Mucho de lo que funciona mal o no funciona en nuestro país suele ser atribuido a una llamada “crisis de institucionalidad”. Si entendemos como institucional aquello que existe porque ha sido creado para atender determinados asuntos o solucionar problemas, estaríamos aludiendo a casi todo lo que tenemos como sociedad; es decir, lo que como seres humanos hemos ido creando para poder convivir. Expertos en estos asuntos señalan que la palabra institución designa todo lo que ha sido creado por el hombre en oposición a lo que es natural. Vaya uno a saber si convivir de “manera natural” nos hubiera conducido a la temida “ley de la selva” o que se hubiesen hecho realidad los atractivos del jardín del Edén.

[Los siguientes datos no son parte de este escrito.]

-- ==== Sys2Proof/Machine/Reference.lean ====
section
/-! DEFINITION. The degree-valued functions of the spec, on exact rationals (00_scope.md R4, R5;
41_wraparound_detector.md R70; 42_electrical_to_mechanical_scaler.md R85; 43_pipeline_commands.md R108).
They are functions of the spec and not hardware: no step reads them. -/

namespace Sys2Proof.Machine

/-- `elec_deg(raw) = raw * 360 / 16384` degrees (00_scope.md R4, 40_angle_decoder.md R62). -/
def elecDeg (raw : Raw) : Rat := (raw.toNat : Rat) * 360 / 16384

/-- `mech_deg(n, P) = n * 360 / (16384 * P)` degrees (00_scope.md R4). -/
def mechDeg (n p : Nat) : Rat := (n : Rat) * 360 / (16384 * (p : Rat))

/-- The floor modulus of rationals, `q mod m` for `m > 0` (00_scope.md section 6). -/
def ratMod (q m : Rat) : Rat := q - m * (⌊q / m⌋ : Rat)

/-- DOC's steps 1 to 4 on exact angles: the step, the new wrap count, the new previous angle
(41_wraparound_detector.md R70). -/
def detectRef (e prev : Rat) (w : Int) : Int × Int × Rat :=
  let d := e - prev
  let s : Int := if d > 180 then -1 else if d < -180 then 1 else 0
  (s, w + s, e)

/-- DOC's step 7: bring an angle into [0, 360) (42_electrical_to_mechanical_scaler.md R85). -/
def normaliseRef (m : Rat) : Rat :=
  if m < 0 then m + (⌈-m / 360⌉ : Rat) * 360 else if 360 ≤ m then ratMod m 360 else m

/-- DOC's steps 5 to 7: the unwrapped electrical angle and the normalised mechanical angle
(42_electrical_to_mechanical_scaler.md R85). -/
def scaleRef (e : Rat) (w : Int) (p : Nat) : Rat × Rat :=
  let unwrapped := e + (w : Rat) * 360
  (unwrapped, normaliseRef (unwrapped / (p : Rat)))

/-- DOC's whole step on exact numbers: the new state, the unwrapped angle, the mechanical angle
(43_pipeline_commands.md R108). -/
def unwrapRef (e : Rat) (st : Rat × Int) (p : Nat) : (Rat × Int) × Rat × Rat :=
  let det := detectRef e st.1 st.2
  let sc := scaleRef e det.2.1 p
  ((det.2.2, det.2.1), sc.1, sc.2)

end Sys2Proof.Machine
end

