/-- 42_electrical_to_mechanical_scaler.md R90: the numerator is DOC's step 7 exactly. -/
def Obligations.ScalerMatchesReference : Prop :=
  ∀ (w : Nat) (wc : BitVec w) (raw : Raw) (pp : Byte), pp ≠ 0#8 →
    ∃ n : Nat, (n : Int) = unwrappedCounts wc raw % (16384 * (pp.toNat : Int)) ∧
      mechNumerator (unwrappedCounts wc raw) (polePairs pp) = n ∧ n < 16384 * pp.toNat ∧
      scaleRef (elecDeg raw) wc.toInt pp.toNat =
        ((unwrappedCounts wc raw : Rat) * 45 / 2048, mechDeg n pp.toNat)

/-- 42_electrical_to_mechanical_scaler.md R97: the output depends on the wrap count only modulo `P`; `P` wraps bring it back;
one wrap shifts it by `360 / P` degrees; for `P` dividing `2^WC_W` an overflow does not disturb it, for any other `P` it does,
and an overflow always disturbs `UNWRAPPED`. -/
def Obligations.OutputDependsOnWrapCountModP : Prop :=
  ∀ (w : Nat) (raw : Raw) (pp : Byte), 2 ≤ w → pp ≠ 0#8 →
    (∀ wc wc' : BitVec w, wc.toInt % (pp.toNat : Int) = wc'.toInt % (pp.toNat : Int) →
      mechNumerator (unwrappedCounts wc raw) (polePairs pp) =
        mechNumerator (unwrappedCounts wc' raw) (polePairs pp)) ∧
    (∀ wc wc' : BitVec w, wc'.toInt = wc.toInt + (pp.toNat : Int) →
      mechNumerator (unwrappedCounts wc raw) (polePairs pp) =
        mechNumerator (unwrappedCounts wc' raw) (polePairs pp)) ∧
    (∀ wc wc' : BitVec w, wc'.toInt = wc.toInt + 1 →
      ∃ k : Int, mechDeg (mechNumerator (unwrappedCounts wc' raw) (polePairs pp)).toNat pp.toNat =
        mechDeg (mechNumerator (unwrappedCounts wc raw) (polePairs pp)).toNat pp.toNat +
          360 / (pp.toNat : Rat) + 360 * (k : Rat)) ∧
    (∀ z : Int, pp.toNat ∣ 2 ^ w →
      mechNumerator (unwrappedCounts (wrapTo w z) raw) (polePairs pp) =
        mechNumerator (z * 16384 + (raw.toNat : Int)) (polePairs pp)) ∧
    (∀ z : Int, z = 2 ^ (w - 1) ∨ z = -2 ^ (w - 1) - 1 → ¬ pp.toNat ∣ 2 ^ w →
      mechNumerator (unwrappedCounts (wrapTo w z) raw) (polePairs pp) ≠
        mechNumerator (z * 16384 + (raw.toNat : Int)) (polePairs pp)) ∧
    (∀ z : Int, wcOverflows w z = true →
      unwrappedCounts (wrapTo w z) raw ≠ z * 16384 + (raw.toNat : Int))

/-- Resolution (42_electrical_to_mechanical_scaler.md section 3): with `P = 1` the scaler is the identity on the electrical
angle, whatever the wrap count is; one step of the numerator is `45 / (2048 * P)` degrees. -/
def Obligations.ResolutionAndIdentity : Prop :=
  (∀ (w : Nat) (wc : BitVec w) (raw : Raw),
    mechNumerator (unwrappedCounts wc raw) (polePairs 1#8) = (raw.toNat : Int) ∧
    mechDeg raw.toNat 1 = elecDeg raw) ∧
  (∀ n p : Nat, 1 ≤ p → mechDeg (n + 1) p - mechDeg n p = 45 / (2048 * (p : Rat)))

/-- 42_electrical_to_mechanical_scaler.md R98, continuity: the mechanical angles of two consecutive `SAMPLE`s with the same `P`
and no overflow differ, modulo 360 degrees, by `(u_after - u_before) / P` counts, at most `180 / P` degrees. -/
def Obligations.MechanicalAngleContinuity : Prop :=
  ∀ (w : Nat) (a0 a1 b0 b1 pp : Byte) (r r1 r2 : Regs w) (q1 q2 : Response w), 2 ≤ w → pp ≠ 0#8 →
    commandEffect (.sample a0 a1 pp) r = (r1, some q1) →
    commandEffect (.sample b0 b1 pp) r1 = (r2, some q2) →
    wcOverflows w (r1.wc.toInt + q2.step.toInt) = false →
    ∃ (k : Int) (x : Rat), x = ((r2.position - r1.position : Int) : Rat) / (pp.toNat : Rat) * 360 / 16384 ∧
      |r2.position - r1.position| ≤ 8192 ∧ |x| ≤ 180 / (pp.toNat : Rat) ∧
      mechDeg q2.mechNum.toNat pp.toNat - mechDeg q1.mechNum.toNat pp.toNat = x + 360 * (k : Rat)
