/-- Two positions have angles that differ by their distance over `P`, up to whole turns
(42_electrical_to_mechanical_scaler.md R97 b, R98). -/
theorem mechDeg_sub_mechDeg (u v : Int) (hp : 0 < p) :
    ∃ k : Int, mechDeg (mechNumerator v p).toNat p - mechDeg (mechNumerator u p).toNat p =
      ((v - u : Int) : Rat) / p * 360 / 16384 + 360 * (k : Rat) := by
  refine ⟨u / ((16384 * p : Nat) : Int) - v / ((16384 * p : Nat) : Int), ?_⟩
  rw [mechDeg_mechNumerator u hp, mechDeg_mechNumerator v hp]
  push_cast
  ring

theorem mechDeg_nonneg (n p : Nat) : 0 ≤ mechDeg n p := by
  unfold mechDeg; positivity

theorem mechDeg_eq_zero_iff {n : Nat} (hp : 0 < p) : mechDeg n p = 0 ↔ n = 0 := by
  have hp' : (p : Rat) ≠ 0 := by exact_mod_cast hp.ne'
  simp [mechDeg, hp']

theorem mechDeg_mono {n m : Nat} (h : n ≤ m) (p : Nat) : mechDeg n p ≤ mechDeg m p := by
  unfold mechDeg; gcongr

theorem mechDeg_greatest (hp : 0 < p) : mechDeg (16384 * p - 1) p = 360 - 45 / (2048 * (p : Rat)) := by
  have hp' : (p : Rat) ≠ 0 := by exact_mod_cast hp.ne'
  rw [mechDeg, Nat.cast_sub (by omega)]
  push_cast
  field_simp
  ring

theorem mechDeg_le_greatest {n : Nat} (hp : 0 < p) (hn : n < 16384 * p) :
    mechDeg n p ≤ 360 - 45 / (2048 * (p : Rat)) :=
  (mechDeg_mono (Nat.le_sub_one_of_lt hn) p).trans_eq (mechDeg_greatest hp)

theorem mechDeg_lt_turn {n : Nat} (hp : 0 < p) (hn : n < 16384 * p) : mechDeg n p < 360 := by
  have hp' : (0 : Rat) < p := by exact_mod_cast hp
  have count_pos : 0 < 45 / (2048 * (p : Rat)) := by positivity
  exact (mechDeg_le_greatest hp hn).trans_lt (by linarith)

/-- DOC's steps 5 to 7 on a wrap count and a RawSample, in counts (42_electrical_to_mechanical_scaler.md R90). -/
theorem scaleRef_elecDeg {w : Nat} (wc : BitVec w) (raw : Raw) (hp : 0 < p) :
    scaleRef (elecDeg raw) wc.toInt p =
      ((unwrappedCounts wc raw : Rat) * 45 / 2048, mechDeg (mechNumerator (unwrappedCounts wc raw) p).toNat p) := by
  rw [scaleRef, ← unwrappedCounts_degrees, normaliseRef_eq_ratMod, ratMod_turn_eq_mechDeg _ hp]

end

/-! ### The position across a `SAMPLE` -/

/-- The step brings every delta back to at most half a turn (41_wraparound_detector.md R79). -/
theorem abs_delta_add_step_le (raw prev : Raw) : |delta raw prev + detectorStep (delta raw prev) * 16384| ≤ 8192 := by
  have ⟨low, high⟩ := delta_bounds raw prev
  rw [abs_le]
  rcases detectorStep_cases (delta raw prev) with ⟨hs, _⟩ | ⟨hs, _⟩ | ⟨hs, _⟩ <;> rw [hs] <;> omega

/-- Away from the overflow the position moves by the delta and the whole turn of the step (41_wraparound_detector.md
R79). -/
theorem sampleEffect_position_sub {w : Nat} (hw : 0 < w) (byte0 byte1 pp : Byte) (r : Regs w)
    (fits : wcOverflows w (r.wc.toInt + detectorStep (delta (rawSample byte0 byte1) r.prev)) = false) :
    (sampleEffect byte0 byte1 pp r).1.position - r.position =
      delta (rawSample byte0 byte1) r.prev + detectorStep (delta (rawSample byte0 byte1) r.prev) * 16384 := by
  have moved := wrapTo_toInt hw fits
  rw [Regs.position, Regs.position, unwrappedCounts, unwrappedCounts, sampleEffect_wc, sampleEffect_prev, wrapSum,
    moved, delta]
  ring

/-- `MECH_NUM` of a legal `SAMPLE` is the numerator of the position it leaves (43_pipeline_commands.md R106). -/
theorem sampleRsp_mechNum {w : Nat} {byte0 byte1 pp : Byte} {r r' : Regs w} {q : Response w} (legal : pp ≠ 0#8)
    (h : commandEffect (.sample byte0 byte1 pp) r = (r', some q)) :
    q.mechNum.toNat = (mechNumerator r'.position pp.toNat).toNat := by
  obtain ⟨_, rfl⟩ := commandEffect_sample_inv legal h
  have field := mechNumerator_field r'.position legal
  exact (Int.toNat_natCast _).symm.trans (congrArg Int.toNat field)

/-- A move of at most half an electrical turn is at most `180 / P` degrees (42_electrical_to_mechanical_scaler.md
R98). -/
theorem abs_turn_le {d : Int} (hd : |d| ≤ 8192) (p : Nat) :
    |(d : Rat) / (p : Rat) * 360 / 16384| ≤ 180 / (p : Rat) := by
  have bound : |(d : Rat)| ≤ 8192 := by exact_mod_cast hd
  have scaled : |(d : Rat) / (p : Rat) * 360 / 16384| = |(d : Rat)| * 360 / 16384 / (p : Rat) := by
    rw [abs_div, abs_mul, abs_div, Nat.abs_cast, abs_of_pos (by norm_num : (0 : Rat) < 360),
      abs_of_pos (by norm_num : (0 : Rat) < 16384)]
    ring
  rw [scaled]
  gcongr
  linarith
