-- ==== Sys2Proof/Machine/Operands.lean ====
section
/-! DEFINITION. What operands stand for: the position lists of the bundles (40 R144 to R150), the pins of a bundle in
position order, and the codes of configuration values in the register fields (30 R113 to R116). -/

namespace Sys2Proof.Machine

/-! ### Position lists -/

/-- `A0 .. A10`, `A0 .. A11`, `A0 .. A12` (40 R144). -/
def addrRoles (v : AddrVariant) : List Role := ((List.finRange 13).take v.lines).map .a

/-- `D0 .. D7`, `D0 .. D15`, `D0 .. D31` (40 R145). -/
def dataRoles (v : DataVariant) : List Role := ((List.finRange 32).take v.lines).map .d

/-- `BA0`, or `BA0` and `BA1` (40 R146). -/
def bankAccessRoles (v : BankAccessVariant) : List Role := ((List.finRange 2).take v.lines).map .ba

/-- `NBL0`, `NBL0 .. NBL1`, `NBL0 .. NBL3` (40 R147). -/
def byteEnableRoles (v : ByteEnableVariant) : List Role := ((List.finRange 4).take v.lines).map .nbl

/-- The clock-enable and the chip-select of a bank (40 R148, R149). -/
def ckeCsRoles (b : Bank) : List Role := [.sdcke b, .sdne b]

/-- The role of a single-pin group (40 R150). -/
def singleRole : SingleKind → Role
  | .clock => .sdclk
  | .ras => .sdnras
  | .cas => .sdncas
  | .we => .sdnwe

/-- The position list of a bundle. -/
def bundleRoles : Bundle → List Role
  | .addr b => addrRoles b.variant
  | .data b => dataRoles b.variant
  | .bankAccess b => bankAccessRoles b.variant
  | .byteEnable b => byteEnableRoles b.variant
  | .ckeCs b => ckeCsRoles b.bank
  | .single k _ => [singleRole k]

/-- The pins of a bundle, in position order (40 R151). -/
def bundlePins : Bundle → List PinId
  | .addr b => b.pins
  | .data b => b.pins
  | .bankAccess b => b.pins
  | .byteEnable b => b.pins
  | .ckeCs b => [b.cke, b.cs]
  | .single _ p => [p]

/-! ### Codes -/

/-- The data-width code: 8, 16, 32 lines are 0, 1, 2 (30 R116, 40 R152). -/
def widthCode : DataVariant → Nat
  | .d8 => 0
  | .d16 => 1
  | .d32 => 2

/-- `bit` of the pseudocode: 1 if set, else 0. -/
def bit (b : Bool) : Nat := if b then 1 else 0

/-- The `NB` code: `BA1` is 0 (2 internal banks), `BA2` is 1 (4 internal banks) (30 R113). -/
def bankCountCode : BankAccessVariant → Nat
  | .ba1 => 0
  | .ba2 => 1

/-- The control fields that exist once in the controller, with their codes (41 R186, R187; 10 R25). -/
def sharedControlFields (c : Configuration) : List (Field × Nat) :=
  [(fSDCLK, c.clockDivisor), (fRBURST, bit c.burstRead), (fRPIPE, c.pipelineDelay)]

/-- The control fields of one bank, with their codes (41 R186, R187). -/
def bankControlFields (c : Configuration) (ba : BankAccess) : List (Field × Nat) :=
  [(fNC, c.columnBits - 8), (fNR, c.rowBits - 11), (fMWID, widthCode c.dataBus.variant),
   (fNB, bankCountCode ba.variant), (fCAS, c.timing.cas), (fWP, bit c.writeProtection)]

/-- The timing fields that exist once in the controller: the configured value minus one (41 R189; 10 R27). -/
def sharedTimingFields (t : Timing) : List (Field × Nat) :=
  [(fTRC, t.tRc - 1), (fTRP, t.tRp - 1)]

/-- The timing fields of one bank: the configured value minus one (41 R189). -/
def bankTimingFields (t : Timing) : List (Field × Nat) :=
  [(fTMRD, t.tMrd - 1), (fTXSR, t.tXsr - 1), (fTRAS, t.tRas - 1), (fTWR, t.tWr - 1), (fTRCD, t.tRcd - 1)]

/-- All seven timing fields, for the single write of Bank1 (41 R188). -/
def allTimingFields (t : Timing) : List (Field × Nat) :=
  [(fTMRD, t.tMrd - 1), (fTXSR, t.tXsr - 1), (fTRAS, t.tRas - 1), (fTRC, t.tRc - 1), (fTWR, t.tWr - 1),
   (fTRP, t.tRp - 1), (fTRCD, t.tRcd - 1)]

/-- The `n` little-endian bytes of a value (20 R77). -/
def littleEndianBytes : Nat → Nat → List Byte
  | 0, _ => []
  | n + 1, v => BitVec.ofNat 8 v :: littleEndianBytes n (v / 256)

/-- The little-endian value of bytes (20 R77, R82). -/
def littleEndianValue : List Byte → Nat
  | [] => 0
  | b :: bs => b.toNat + 256 * littleEndianValue bs

end Sys2Proof.Machine
end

Lo real y evidente es que vivimos una época marcada por la desconfianza y el libertinaje –aplicado a la falta de límites, en general- que se puede traducir, criollamente hablando, en: “está pintado en la pared”; “hecha la ley, hecha la trampa”; “no es mi problema”; “a tí qué te importa”; “nadie te ve”; “hay que aprimerar (sic)”; y cuanta expresión aluda a que no existe freno alguno para hacer lo que a alguien le venga en gana o necesite. Tiempo atrás ya se advertía todo esto cuando se decía que vivíamos en estado de “anomia”; es decir que había una ausencia de normas o convenciones en la sociedad o en las personas. O aún algo más grave: puede que existan pero nadie las respeta.
Los invito a identificar qué instituciones en el país merecen un respeto unánime, ya sean públicas y también privadas. Si las hubiese, les van a sobrar dedos en una mano. En cuanto a personalidades individuales, la situación es similar.